■ EXERCISE DIRECTIONS ■
Give back exactly the lines of the entries below from the line with "The search of" to the line with "else lnSearch b", inclusive, and only those.

(DATA SUPPLIED begins)

-- ==== Sys2Proof/Machine/Numerics.lean ====
section
/-! DEFINITION. The arithmetic of the estimate engine, exact (R12, R110 to R117). The real numbers 2^(a/b) and ln are
never approximated: each result is decided by integer and rational comparisons, as R115 shows. That the results are
those of the real formulas is proved in `Laws/Exp2.lean` and `Laws/Ln.lean`. -/

namespace Sys2Proof.Machine

/-! ## Rounding (R12) -/

/-- `round(x)` = `floor(x + 1/2)` of a rational x >= 0: a tie goes up. -/
def roundHalfUp (x : Rat) : Nat := (x + 1 / 2).floor.toNat

/-- `sat64(n)` = `min(n, 2^64 - 1)`. -/
def sat64 (n : Nat) : Word := BitVec.ofNat 64 (min n (2 ^ 64 - 1))

/-! ## `round(q * 2^(a/b))` (R115) -/

/-- The largest n below `acc + 2^bits` with `test n`, built from its most significant bit, for a test that holds at `acc`
and, once false, stays false. -/
def largestSuch (test : Nat → Bool) : (bits acc : Nat) → Nat
  | 0, acc => acc
  | bits + 1, acc => largestSuch test bits (if test (acc + 2 ^ bits) then acc + 2 ^ bits else acc)

/-- `(2n-1)^b <= (2q)^b * 2^a`, that is `n <= q * 2^(a/b) + 1/2`, over the integers (R115). -/
def roundTest (q : Rat) (a b n : Nat) : Bool :=
  decide (((2 * n - 1) * q.den) ^ b ≤ (2 * q.num.toNat) ^ b * 2 ^ a)

/-- `round(q * 2^(a/b))` for a rational q > 0 and b >= 1: the largest n the test admits. Its bits are those that
`q * 2^(a/b) + 1/2` can need. -/
def roundMulExp2 (q : Rat) (a b : Nat) : Nat :=
  largestSuch (roundTest q a b) (q.num.toNat.log2 + a / b + 3) 0

/-! ## `round(b * ln(b/e))` (R113, R115) -/

/-- The search of `roundMulLn`, for z = (b-e)/(b+e): ln(b/e) is the sum over i of 2*z^(2i+1)/(2i+1). With `sum` the first
`i` terms and `pow` = z^(2i+1), ln(b/e) lies between `sum` and `sum + 2*pow/(1-z^2)`. As soon as both ends round to the
same integer, that is the result; else one more term is taken: "evaluating `ln` to enough digits" (R115). -/
def lnSearch (b z : Rat) : (fuel i : Nat) → (pow sum : Rat) → Nat
  | 0, _, _, sum => roundHalfUp (b * sum)
  | fuel + 1, i, pow, sum =>
    if roundHalfUp (b * sum) = roundHalfUp (b * (sum + 2 * pow / (1 - z * z))) then roundHalfUp (b * sum)
    else lnSearch b z fuel (i + 1) (pow * (z * z)) (sum + 2 * pow / (2 * i + 1))

/-- A number of terms that always suffices (`Laws/Ln.lean`), far above what is ever taken. -/
def lnFuel (b : Nat) : Nat := 1024 * b ^ 5

/-- `round(b * ln(b/e))` for 1 <= e <= b. -/
def roundMulLn (b e : Nat) : Nat :=
  if e = b then 0
  else
    let z : Rat := ((b : Rat) - e) / (b + e)
    lnSearch b z (lnFuel b) 0 z 0

/-! ## The common quantities (R110), of the list of all counters -/

/-- `S`. -/
def sumOf (bk : List Nat) : Nat := bk.sum

/-- `emptyCount`. -/
def emptyCount (bk : List Nat) : Nat := bk.count 0

/-- `Z` = the sum of 2^(-BK[j]). -/
def harmonicSum (bk : List Nat) : Rat := (bk.map fun v => 1 / (2 : Rat) ^ v).sum

/-- `cutoff` = floor(9*B/10). -/
def cutoff (b : Nat) : Nat := 9 * b / 10

/-- `S_c`: the sum of the `cutoff` smallest values, from a sorted copy (R112). -/
def prefixSum (b : Nat) (bk : List Nat) : Nat := ((bk.insertionSort (· ≤ ·)).take (cutoff b)).sum

/-- `raw` = 2 * B * ALPHA * (B / Z) (R113). -/
def rawEstimate (p : Params) (bk : List Nat) : Rat := 2 * p.llB * p.alpha * (p.llB / harmonicSum bk)

/-! ## The three estimates, before `sat64` -/

/-- `round(ALPHA * B * 2^(S / B))` (R111). -/
def estimate (p : Params) (bk : List Nat) : Nat := roundMulExp2 (p.alpha * p.llB) (sumOf bk) p.llB

/-- `round(0.79402 * cutoff * 2^(S_c / cutoff))`; 0 where cutoff = 0, that is B = 1 (R112). -/
def superEstimate (p : Params) (bk : List Nat) : Nat :=
  if cutoff p.llB = 0 then 0
  else roundMulExp2 (79402 / 100000 * cutoff p.llB) (prefixSum p.llB bk) (cutoff p.llB)

/-- The two regimes of HyperEstimate, told apart by an exact and strict comparison (R113). -/
def hyperEstimate (p : Params) (bk : List Nat) : Nat :=
  if rawEstimate p bk < 5 / 2 * p.llB ∧ 1 ≤ emptyCount bk then roundMulLn p.llB (emptyCount bk)
  else roundHalfUp (rawEstimate p bk)

end Sys2Proof.Machine
end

(DATA SUPPLIED ends)

■ THE ANSWER ■
/-- The search of `roundMulLn`, for z = (b-e)/(b+e): ln(b/e) is the sum over i of 2*z^(2i+1)/(2i+1). With `sum` the first
`i` terms and `pow` = z^(2i+1), ln(b/e) lies between `sum` and `sum + 2*pow/(1-z^2)`. As soon as both ends round to the
same integer, that is the result; else one more term is taken: "evaluating `ln` to enough digits" (R115). -/
def lnSearch (b z : Rat) : (fuel i : Nat) → (pow sum : Rat) → Nat
  | 0, _, _, sum => roundHalfUp (b * sum)
  | fuel + 1, i, pow, sum =>
    if roundHalfUp (b * sum) = roundHalfUp (b * (sum + 2 * pow / (1 - z * z))) then roundHalfUp (b * sum)
    else lnSearch b z fuel (i + 1) (pow * (z * z)) (sum + 2 * pow / (2 * i + 1))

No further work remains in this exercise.